El metro: ¿una esperanza del transporte urbano? o ¿Promesa incumplida?

Por: Elias Peroza,  Jeferson Tellez,  Cristian Mamián, Cristhian Garcia, Julián Bejarano

 

Estamos en una época de modernización, en la que la era tecnología avanza cada día más, y Bogotá no está inmersa en ello, el metro es uno de los proyectos en los que Bogotá ha decidido optar como alternativa de transporte.

La alternativa de transporte no es solo una vaga opción, por el contrario, es un deber del distrito garantizar que los ciudadanos se puedan transportar con comodidad y a un precio asequible para todos. En la actualidad, el Sistema integrado de transporte público y TransMilenio son insuficientes para cubrir tan alta demanda que genera Bogotá.

Hay una verdad inamovible: Bogotá necesita metro, Tokio, desde el año de 1927 inauguró el metro, ahora la pregunta es ¿Por qué las administraciones de hace 8 décadas no prevén el aumento poblacional y la necesidad de una alternativa de transporte como lo es en la actualidad el metro?

Ahora bien, no solamente son problemas poblacionales, también económicos, 15 billones es la propuesta planteada por el distrito, destinados a la construcción del metro, repartiéndolos 70/30 donde los gastos establecidos se reparten entre la nación y el distrito. Además, el estado solamente tiene destinado 10,2 billones de pesos para infraestructura donde se incluyen obras fundamentales para la urbe.


Siendo el metro una necesidad inminente, es de aclarar que nuestros administradores no han hecho lo suficiente para contribuir a ello, Gustavo Petro y Samuel Moreno siendo alcaldes de los últimos 6 años han tenido como promesa electoral el metro en Bogotá, pero hasta ahora solamente se ha planeado junto al banco Mundial la parte del dinero, y ¿los riesgos ambientales?
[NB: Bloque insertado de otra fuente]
-- ==== Sys2Proof/Machine/RegNames.lean ====
section
/-!
DEFINITION. Machine/RegNames.lean: the register offsets and register fields of the spec's register tables, by the
spec's own names (chapters 02 to 20). `Reg.X` is the offset of register `X` in its block; `Fld.X_F` is field `F`
of it. Where the spec repeats a register at a stride, the offset is that of number 0.
-/
namespace Sys2Proof.Machine

/-- A register field: the register's offset in its block and the field's bits [hi:lo]. -/
structure Fld where
  off : Nat
  hi : Nat
  lo : Nat
  deriving DecidableEq, Repr



abbrev Reg.ENG_ID : Nat := 0
abbrev Fld.ENG_ID_ENGINE : Fld := ⟨0, 1, 0⟩
abbrev Fld.ENG_ID_CORE : Fld := ⟨0, 4, 2⟩
abbrev Fld.ENG_ID_CLUSTER : Fld := ⟨0, 7, 5⟩
abbrev Fld.ENG_ID_DIE : Fld := ⟨0, 9, 8⟩
abbrev Fld.ENG_ID_STEPPING : Fld := ⟨0, 23, 16⟩
abbrev Reg.ENG_CTL : Nat := 4
abbrev Fld.ENG_CTL_EN : Fld := ⟨4, 0, 0⟩
abbrev Fld.ENG_CTL_CLKGATE_AUTO : Fld := ⟨4, 1, 1⟩
abbrev Reg.ENG_STS : Nat := 8
abbrev Fld.ENG_STS_MMA_BUSY : Fld := ⟨8, 0, 0⟩
abbrev Fld.ENG_STS_WB_BUSY : Fld := ⟨8, 1, 1⟩
abbrev Fld.ENG_STS_QDEPTH : Fld := ⟨8, 4, 2⟩
abbrev Fld.ENG_STS_HALT : Fld := ⟨8, 5, 5⟩
abbrev Fld.ENG_STS_BANK_INT : Fld := ⟨8, 15, 8⟩
abbrev Reg.ENG_ERR : Nat := 0xc
abbrev Fld.ENG_ERR_FMT : Fld := ⟨0xc, 0, 0⟩
abbrev Fld.ENG_ERR_ADDR : Fld := ⟨0xc, 1, 1⟩
abbrev Fld.ENG_ERR_SPMETA : Fld := ⟨0xc, 2, 2⟩
abbrev Fld.ENG_ERR_DIS : Fld := ⟨0xc, 3, 3⟩
abbrev Fld.ENG_ERR_NAN : Fld := ⟨0xc, 4, 4⟩
abbrev Fld.ENG_ERR_FOVF : Fld := ⟨0xc, 5, 5⟩
abbrev Fld.ENG_ERR_ISAT : Fld := ⟨0xc, 6, 6⟩
abbrev Fld.ENG_ERR_OSAT : Fld := ⟨0xc, 7, 7⟩
abbrev Reg.ENG_ERR_MASK : Nat := 0x10
abbrev Fld.ENG_ERR_MASK_NAN_F : Fld := ⟨0x10, 4, 4⟩
abbrev Fld.ENG_ERR_MASK_FOVF_F : Fld := ⟨0x10, 5, 5⟩
abbrev Fld.ENG_ERR_MASK_ISAT_F : Fld := ⟨0x10, 6, 6⟩
abbrev Fld.ENG_ERR_MASK_OSAT_F : Fld := ⟨0x10, 7, 7⟩
abbrev Reg.ENG_MODE : Nat := 0x14
abbrev Fld.ENG_MODE_AFMT : Fld := ⟨0x14, 3, 0⟩
abbrev Fld.ENG_MODE_WFMT : Fld := ⟨0x14, 7, 4⟩
abbrev Fld.ENG_MODE_SPARSE : Fld := ⟨0x14, 8, 8⟩
abbrev Fld.ENG_MODE_BANK : Fld := ⟨0x14, 11, 9⟩
abbrev Fld.ENG_MODE_ACCUM : Fld := ⟨0x14, 12, 12⟩
abbrev Reg.ENG_K : Nat := 0x18
abbrev Fld.ENG_K_K : Fld := ⟨0x18, 15, 0⟩
abbrev Reg.ENG_A_ADDR : Nat := 0x1c
abbrev Fld.ENG_A_ADDR_ADDR : Fld := ⟨0x1c, 16, 0⟩
abbrev Reg.ENG_W_ADDR : Nat := 0x20
abbrev Fld.ENG_W_ADDR_ADDR : Fld := ⟨0x20, 16, 0⟩
abbrev Reg.ENG_META_ADDR : Nat := 0x24
abbrev Fld.ENG_META_ADDR_ADDR : Fld := ⟨0x24, 16, 0⟩
abbrev Reg.ENG_AS_ADDR : Nat := 0x28
abbrev Fld.ENG_AS_ADDR_ADDR : Fld := ⟨0x28, 16, 0⟩
abbrev Reg.ENG_WS_ADDR : Nat := 0x2c
abbrev Fld.ENG_WS_ADDR_ADDR : Fld := ⟨0x2c, 16, 0⟩
abbrev Reg.ENG_WB_SB_ADDR : Nat := 0x3c
abbrev Fld.ENG_WB_SB_ADDR_ADDR : Fld := ⟨0x3c, 16, 0⟩
abbrev Reg.ENG_WB_CTL : Nat := 0x30
abbrev Fld.ENG_WB_CTL_OFMT : Fld := ⟨0x30, 3, 0⟩
abbrev Fld.ENG_WB_CTL_RND : Fld := ⟨0x30, 5, 4⟩
abbrev Fld.ENG_WB_CTL_SAT : Fld := ⟨0x30, 6, 6⟩
abbrev Fld.ENG_WB_CTL_FTZ : Fld := ⟨0x30, 7, 7⟩
abbrev Fld.ENG_WB_CTL_SCALE_EN : Fld := ⟨0x30, 8, 8⟩
abbrev Fld.ENG_WB_CTL_BIAS_EN : Fld := ⟨0x30, 9, 9⟩
abbrev Fld.ENG_WB_CTL_BANK : Fld := ⟨0x30, 12, 10⟩
abbrev Fld.ENG_WB_CTL_DEST : Fld := ⟨0x30, 13, 13⟩
abbrev Reg.ENG_WB_ADDR : Nat := 0x34
abbrev Fld.ENG_WB_ADDR_ADDR : Fld := ⟨0x34, 19, 0⟩
abbrev Reg.ENG_WB_STRIDE : Nat := 0x38
abbrev Fld.ENG_WB_STRIDE_STRIDE : Fld := ⟨0x38, 19, 0⟩
abbrev Reg.ENG_WB_XS_ADDR : Nat := 0x40
abbrev Fld.ENG_WB_XS_ADDR_ADDR : Fld := ⟨0x40, 19, 0⟩
abbrev Reg.ENG_SR_SEED : Nat := 0x44
abbrev Fld.ENG_SR_SEED_SEED : Fld := ⟨0x44, 31, 0⟩
abbrev Reg.ENG_GO : Nat := 0x48
abbrev Fld.ENG_GO_MMA : Fld := ⟨0x48, 0, 0⟩
abbrev Fld.ENG_GO_WB : Fld := ⟨0x48, 1, 1⟩
abbrev Fld.ENG_GO_LOAD : Fld := ⟨0x48, 2, 2⟩
abbrev Reg.ENG_MMA_CNT : Nat := 0x4c
abbrev Fld.ENG_MMA_CNT_COUNT : Fld := ⟨0x4c, 31, 0⟩


abbrev Reg.CORE_ID : Nat := 0
abbrev Fld.CORE_ID_CORE : Fld := ⟨0, 2, 0⟩
abbrev Fld.CORE_ID_CLUSTER : Fld := ⟨0, 5, 3⟩
abbrev Fld.CORE_ID_DIE : Fld := ⟨0, 7, 6⟩
abbrev Fld.CORE_ID_STEPPING : Fld := ⟨0, 23, 16⟩
abbrev Reg.CORE_CTL : Nat := 4
abbrev Fld.CORE_CTL_FENCE : Fld := ⟨4, 0, 0⟩
abbrev Reg.CORE_STS : Nat := 8
abbrev Fld.CORE_STS_SEQ_RUN : Fld := ⟨8, 0, 0⟩
abbrev Fld.CORE_STS_VEC_BUSY : Fld := ⟨8, 1, 1⟩
abbrev Fld.CORE_STS_PREEMPT_PEND : Fld := ⟨8, 2, 2⟩
abbrev Fld.CORE_STS_FAULT : Fld := ⟨8, 3, 3⟩
abbrev Reg.CORE_STEP : Nat := 0xc
abbrev Fld.CORE_STEP_TAG : Fld := ⟨0xc, 14, 0⟩
abbrev Fld.CORE_STEP_GEN : Fld := ⟨0xc, 22, 15⟩
abbrev Fld.CORE_STEP_CLASS : Fld := ⟨0xc, 25, 23⟩
abbrev Reg.CORE_CTXT : Nat := 0x10
abbrev Fld.CORE_CTXT_CTX : Fld := ⟨0x10, 15, 0⟩
abbrev Fld.CORE_CTXT_CTX_GEN : Fld := ⟨0x10, 23, 16⟩
abbrev Reg.CORE_SEQ_PC : Nat := 0x14
abbrev Fld.CORE_SEQ_PC_PC : Fld := ⟨0x14, 19, 0⟩
abbrev Reg.CORE_SEQ_ENTRY : Nat := 0x18
abbrev Fld.CORE_SEQ_ENTRY_ENTRY : Fld := ⟨0x18, 19, 0⟩
abbrev Reg.CORE_FAULT : Nat := 0x1c
abbrev Fld.CORE_FAULT_ILLOP : Fld := ⟨0x1c, 0, 0⟩
abbrev Fld.CORE_FAULT_SEQ_ADDR : Fld := ⟨0x1c, 1, 1⟩
abbrev Fld.CORE_FAULT_ENG : Fld := ⟨0x1c, 2, 2⟩
abbrev Fld.CORE_FAULT_VEC_FMT : Fld := ⟨0x1c, 3, 3⟩
abbrev Fld.CORE_FAULT_VEC_ADDR : Fld := ⟨0x1c, 4, 4⟩
abbrev Fld.CORE_FAULT_SM_ACCESS : Fld := ⟨0x1c, 5, 5⟩
abbrev Fld.CORE_FAULT_SM_POISON : Fld := ⟨0x1c, 6, 6⟩
abbrev Fld.CORE_FAULT_SM_DESC : Fld := ⟨0x1c, 7, 7⟩
abbrev Fld.CORE_FAULT_STREAM : Fld := ⟨0x1c, 8, 8⟩
abbrev Fld.CORE_FAULT_WDOG : Fld := ⟨0x1c, 9, 9⟩
abbrev Reg.CORE_FAULT_INFO : Nat := 0x20
abbrev Fld.CORE_FAULT_INFO_PC : Fld := ⟨0x20, 19, 0⟩
abbrev Fld.CORE_FAULT_INFO_ENGINE : Fld := ⟨0x20, 21, 20⟩
abbrev Reg.CORE_WDOG : Nat := 0x24
abbrev Fld.CORE_WDOG_LIMIT : Fld := ⟨0x24, 23, 0⟩
abbrev Reg.CORE_CMD : Nat := 0x28
abbrev Fld.CORE_CMD_START : Fld := ⟨0x28, 0, 0⟩
abbrev Fld.CORE_CMD_PREEMPT : Fld := ⟨0x28, 1, 1⟩
abbrev Fld.CORE_CMD_RESUME : Fld := ⟨0x28, 2, 2⟩
abbrev Fld.CORE_CMD_ABORT : Fld := ⟨0x28, 3, 3⟩
abbrev Reg.CORE_SM_STS : Nat := 0x30
abbrev Fld.CORE_SM_STS_QDEPTH : Fld := ⟨0x30, 4, 0⟩
abbrev Fld.CORE_SM_STS_HALT : Fld := ⟨0x30, 5, 5⟩
abbrev Fld.CORE_SM_STS_STREAMS : Fld := ⟨0x30, 10, 8⟩
abbrev Fld.CORE_SM_STS_DONE : Fld := ⟨0x30, 31, 16⟩
abbrev Reg.CORE_CYC_LO : Nat := 0x40
abbrev Fld.CORE_CYC_LO_COUNT : Fld := ⟨0x40, 31, 0⟩
abbrev Reg.CORE_CYC_HI : Nat := 0x44
abbrev Fld.CORE_CYC_HI_COUNT : Fld := ⟨0x44, 31, 0⟩
abbrev Reg.CORE_SEQ_S : Nat := 0x100
abbrev Fld.CORE_SEQ_S_VALUE : Fld := ⟨0x100, 31, 0⟩


abbrev Reg.CLU_ID : Nat := 0
abbrev Fld.CLU_ID_CLUSTER : Fld := ⟨0, 2, 0⟩
abbrev Fld.CLU_ID_DIE : Fld := ⟨0, 4, 3⟩
abbrev Fld.CLU_ID_STEPPING : Fld := ⟨0, 23, 16⟩
abbrev Reg.CLU_CTL : Nat := 4
abbrev Fld.CLU_CTL_CORE_EN : Fld := ⟨4, 7, 0⟩
abbrev Fld.CLU_CTL_ATTN_EN : Fld := ⟨4, 8, 8⟩
abbrev Reg.CLU_STS : Nat := 8
abbrev Fld.CLU_STS_CORE_BUSY : Fld := ⟨8, 7, 0⟩
abbrev Fld.CLU_STS_ATTN_BUSY : Fld := ⟨8, 8, 8⟩
abbrev Fld.CLU_STS_PWR : Fld := ⟨8, 10, 9⟩
abbrev Fld.CLU_STS_LND_INIT_BUSY : Fld := ⟨8, 11, 11⟩
abbrev Reg.CLU_CLK : Nat := 0xc
abbrev Fld.CLU_CLK_CUR_MHZ : Fld := ⟨0xc, 11, 0⟩
abbrev Fld.CLU_CLK_TGT_MHZ : Fld := ⟨0xc, 27, 16⟩
abbrev Reg.CLU_LND : Nat := 0x10
abbrev Fld.CLU_LND_INIT : Fld := ⟨0x10, 0, 0⟩
abbrev Reg.CLU_ERR : Nat := 0x14
abbrev Fld.CLU_ERR_LND_ADDR : Fld := ⟨0x14, 0, 0⟩
abbrev Fld.CLU_ERR_NET_STALL : Fld := ⟨0x14, 1, 1⟩


abbrev Reg.CLU_DIE_ID : Nat := 0
abbrev Fld.CLU_DIE_ID_DIE : Fld := ⟨0, 1, 0⟩
abbrev Fld.CLU_DIE_ID_STEPPING : Fld := ⟨0, 23, 16⟩
abbrev Reg.CLU_DIE_CTL : Nat := 4
abbrev Fld.CLU_DIE_CTL_CLUSTER_EN : Fld := ⟨4, 7, 0⟩
abbrev Reg.CLU_DC_STS : Nat := 8
abbrev Fld.CLU_DC_STS_DC_LOADED : Fld := ⟨8, 0, 0⟩
abbrev Fld.CLU_DC_STS_DC_RUN : Fld := ⟨8, 1, 1⟩
abbrev Fld.CLU_DC_STS_DC_FAULT : Fld := ⟨8, 2, 2⟩
abbrev Fld.CLU_DC_STS_BEAT : Fld := ⟨8, 31, 16⟩
abbrev Reg.CLU_DC_MBOX_IN : Nat := 0x10
abbrev Fld.CLU_DC_MBOX_IN_DATA : Fld := ⟨0x10, 31, 0⟩
abbrev Reg.CLU_DC_MBOX_OUT : Nat := 0x14
abbrev Fld.CLU_DC_MBOX_OUT_DATA : Fld := ⟨0x14, 31, 0⟩
abbrev Reg.CLU_NET_ERR : Nat := 0x18
abbrev Fld.CLU_NET_ERR_DECODE : Fld := ⟨0x18, 0, 0⟩
abbrev Fld.CLU_NET_ERR_ROUTE : Fld := ⟨0x18, 1, 1⟩
abbrev Reg.CLU_STRM_W0 : Nat := 0x8000
abbrev Fld.CLU_STRM_W0_VALID : Fld := ⟨0x8000, 0, 0⟩
abbrev Fld.CLU_STRM_W0_OPEN : Fld := ⟨0x8000, 1, 1⟩
abbrev Fld.CLU_STRM_W0_CKPT : Fld := ⟨0x8000, 2, 2⟩
abbrev Fld.CLU_STRM_W0_RING_CM : Fld := ⟨0x8000, 3, 3⟩
abbrev Fld.CLU_STRM_W0_ENG_MASK : Fld := ⟨0x8000, 7, 4⟩
abbrev Fld.CLU_STRM_W0_SLOTS : Fld := ⟨0x8000, 14, 8⟩
abbrev Fld.CLU_STRM_W0_SLOTSZ : Fld := ⟨0x8000, 22, 16⟩
abbrev Reg.CLU_STRM_W1 : Nat := 0x8004
abbrev Fld.CLU_STRM_W1_PROD : Fld := ⟨0x8004, 9, 0⟩
abbrev Fld.CLU_STRM_W1_CONS : Fld := ⟨0x8004, 25, 16⟩
abbrev Reg.CLU_STRM_W2 : Nat := 0x8008
abbrev Fld.CLU_STRM_W2_CTX : Fld := ⟨0x8008, 15, 0⟩
abbrev Fld.CLU_STRM_W2_CTX_GEN : Fld := ⟨0x8008, 23, 16⟩
abbrev Fld.CLU_STRM_W2_CLASS : Fld := ⟨0x8008, 26, 24⟩
abbrev Reg.CLU_STRM_W3 : Nat := 0x800c
abbrev Fld.CLU_STRM_W3_RING_BASE : Fld := ⟨0x800c, 19, 0⟩
abbrev Reg.CLU_STRM_W4 : Nat := 0x8010
abbrev Fld.CLU_STRM_W4_HEAD : Fld := ⟨0x8010, 5, 0⟩
abbrev Fld.CLU_STRM_W4_TAIL : Fld := ⟨0x8010, 13, 8⟩
abbrev Fld.CLU_STRM_W4_FILLED : Fld := ⟨0x8010, 22, 16⟩
abbrev Fld.CLU_STRM_W4_CKPT_CRED : Fld := ⟨0x8010, 30, 24⟩
abbrev Reg.CLU_STRM_W5 : Nat := 0x8014
abbrev Fld.CLU_STRM_W5_SENT : Fld := ⟨0x8014, 31, 0⟩
abbrev Reg.CLU_STRM_W6 : Nat := 0x8018
abbrev Fld.CLU_STRM_W6_RELEASED : Fld := ⟨0x8018, 31, 0⟩
abbrev Reg.CLU_STRM_W7 : Nat := 0x801c


abbrev Reg.PAN_ID : Nat := 0
abbrev Fld.PAN_ID_DIE : Fld := ⟨0, 1, 0⟩
abbrev Fld.PAN_ID_STEPPING : Fld := ⟨0, 23, 16⟩
abbrev Reg.PAN_CTL : Nat := 4
abbrev Fld.PAN_CTL_EN : Fld := ⟨4, 0, 0⟩
abbrev Reg.PAN_STS : Nat := 8
abbrev Fld.PAN_STS_READY : Fld := ⟨8, 0, 0⟩
abbrev Fld.PAN_STS_SCRUB_BUSY : Fld := ⟨8, 1, 1⟩
abbrev Fld.PAN_STS_TCMD_BUSY : Fld := ⟨8, 2, 2⟩
abbrev Fld.PAN_STS_LEASES : Fld := ⟨8, 11, 8⟩
abbrev Reg.PAN_ERR : Nat := 0xc
abbrev Fld.PAN_ERR_CFG : Fld := ⟨0xc, 0, 0⟩
abbrev Fld.PAN_ERR_LEDGER : Fld := ⟨0xc, 1, 1⟩
abbrev Fld.PAN_ERR_FW_REJECT : Fld := ⟨0xc, 2, 2⟩
abbrev Fld.PAN_ERR_POISON : Fld := ⟨0xc, 3, 3⟩
abbrev Reg.PAN_META_BASE : Nat := 0x10
abbrev Fld.PAN_META_BASE_BASE : Fld := ⟨0x10, 26, 0⟩
abbrev Reg.PAN_SCRUB : Nat := 0x14
abbrev Fld.PAN_SCRUB_RATE : Fld := ⟨0x14, 7, 0⟩
abbrev Reg.PAN_TRACKS : Nat := 0x18
abbrev Fld.PAN_TRACKS_OPEN : Fld := ⟨0x18, 16, 0⟩
abbrev Reg.PAN_POOL_BASE : Nat := 0x40
abbrev Fld.PAN_POOL_BASE_BASE : Fld := ⟨0x40, 26, 0⟩
abbrev Reg.PAN_POOL_CFG : Nat := 0x44
abbrev Fld.PAN_POOL_CFG_EN : Fld := ⟨0x44, 0, 0⟩
abbrev Fld.PAN_POOL_CFG_FMT : Fld := ⟨0x44, 2, 1⟩
abbrev Fld.PAN_POOL_CFG_DM1 : Fld := ⟨0x44, 7, 4⟩
abbrev Fld.PAN_POOL_CFG_PAGES : Fld := ⟨0x44, 31, 8⟩
abbrev Reg.PAN_POOL_FREE : Nat := 0x48
abbrev Fld.PAN_POOL_FREE_COUNT : Fld := ⟨0x48, 23, 0⟩
abbrev Reg.PAN_POOL_SCRB : Nat := 0x4c
abbrev Fld.PAN_POOL_SCRB_COUNT : Fld := ⟨0x4c, 23, 0⟩
abbrev Reg.PAN_POOL_RSVD : Nat := 0x50
abbrev Fld.PAN_POOL_RSVD_COUNT : Fld := ⟨0x50, 23, 0⟩
abbrev Reg.PAN_POOL_USED : Nat := 0x54
abbrev Fld.PAN_POOL_USED_COUNT : Fld := ⟨0x54, 23, 0⟩
abbrev Reg.PAN_TCMD_ARG0 : Nat := 0x100
abbrev Fld.PAN_TCMD_ARG0_TRACK : Fld := ⟨0x100, 15, 0⟩
abbrev Fld.PAN_TCMD_ARG0_CTX : Fld := ⟨0x100, 31, 16⟩
abbrev Reg.PAN_TCMD_ARG1 : Nat := 0x104
abbrev Fld.PAN_TCMD_ARG1_POOL : Fld := ⟨0x104, 1, 0⟩
abbrev Fld.PAN_TCMD_ARG1_LAYERS_M1 : Fld := ⟨0x104, 7, 2⟩
abbrev Fld.PAN_TCMD_ARG1_RING_M1 : Fld := ⟨0x104, 15, 8⟩
abbrev Fld.PAN_TCMD_ARG1_WINDOW : Fld := ⟨0x104, 28, 16⟩
abbrev Reg.PAN_TCMD_ARG2 : Nat := 0x108
abbrev Fld.PAN_TCMD_ARG2_CTX_GEN : Fld := ⟨0x108, 7, 0⟩
abbrev Reg.PAN_TCMD_GO : Nat := 0x10c
abbrev Fld.PAN_TCMD_GO_OP : Fld := ⟨0x10c, 2, 0⟩
abbrev Reg.PAN_TCMD_STS : Nat := 0x110
abbrev Fld.PAN_TCMD_STS_BUSY : Fld := ⟨0x110, 0, 0⟩
abbrev Fld.PAN_TCMD_STS_RESULT : Fld := ⟨0x110, 7, 4⟩
abbrev Reg.PAN_TCMD_RES0 : Nat := 0x114
abbrev Fld.PAN_TCMD_RES0_VALUE : Fld := ⟨0x114, 31, 0⟩
abbrev Reg.PAN_TCMD_RES1 : Nat := 0x118
abbrev Fld.PAN_TCMD_RES1_VALUE : Fld := ⟨0x118, 31, 0⟩


abbrev Reg.PAN_ATT_CTL : Nat := 0
abbrev Fld.PAN_ATT_CTL_SEQ_RST : Fld := ⟨0, 0, 0⟩
abbrev Reg.PAN_ATT_STS : Nat := 4
abbrev Fld.PAN_ATT_STS_APP_BUSY : Fld := ⟨4, 0, 0⟩
abbrev Fld.PAN_ATT_STS_ATT_BUSY : Fld := ⟨4, 1, 1⟩
abbrev Fld.PAN_ATT_STS_POSTED : Fld := ⟨4, 15, 8⟩
abbrev Reg.PAN_ATT_ERR : Nat := 8
abbrev Fld.PAN_ATT_ERR_BAD_CMD : Fld := ⟨8, 0, 0⟩
abbrev Fld.PAN_ATT_ERR_ACCESS : Fld := ⟨8, 1, 1⟩
abbrev Fld.PAN_ATT_ERR_POISON : Fld := ⟨8, 2, 2⟩
abbrev Fld.PAN_ATT_ERR_CHECK : Fld := ⟨8, 3, 3⟩
abbrev Fld.PAN_ATT_ERR_SEQ_SKIP : Fld := ⟨8, 4, 4⟩
abbrev Fld.PAN_ATT_ERR_NOT_HELD : Fld := ⟨8, 5, 5⟩
abbrev Reg.PAN_ATT_SEQ0 : Nat := 0xc
abbrev Fld.PAN_ATT_SEQ0_EXPECT : Fld := ⟨0xc, 31, 0⟩
abbrev Reg.PAN_ATT_SEQ1 : Nat := 0x10
abbrev Fld.PAN_ATT_SEQ1_EXPECT : Fld := ⟨0x10, 31, 0⟩
abbrev Reg.PAN_ATT_CNT : Nat := 0x14
abbrev Fld.PAN_ATT_CNT_COUNT : Fld := ⟨0x14, 31, 0⟩
abbrev Reg.PAN_ATT_BLK : Nat := 0x18
abbrev Fld.PAN_ATT_BLK_COUNT : Fld := ⟨0x18, 31, 0⟩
O ¿la retribución del distrito hacia los ciudadanos, se ha mencionado?, ¿habrá nuevos impuestos para la ciudadanía?


Por lo anterior, la necesidad del metro no puede llevar al afán a la hora de toma de decisiones. El siguiente paso es avanzar con los pies firmes, desafiando la insensatez y, muy importante, pensando en pro de las futuras generaciones y no en la futura elección de algún aspirante político.

Es un hecho fundamental que la alcaldía de Bogotá haga partícipe a la ciudadanía de las decisiones que se toman referente a ello.

No necesitamos más promesas falsas ni utópicas, necesitamos hechos, soluciones reales que beneficien a la población trabajadora del distrito que es la que se moviliza masivamente, por eso el metro ya no es considerado como una necesidad sino como un deber.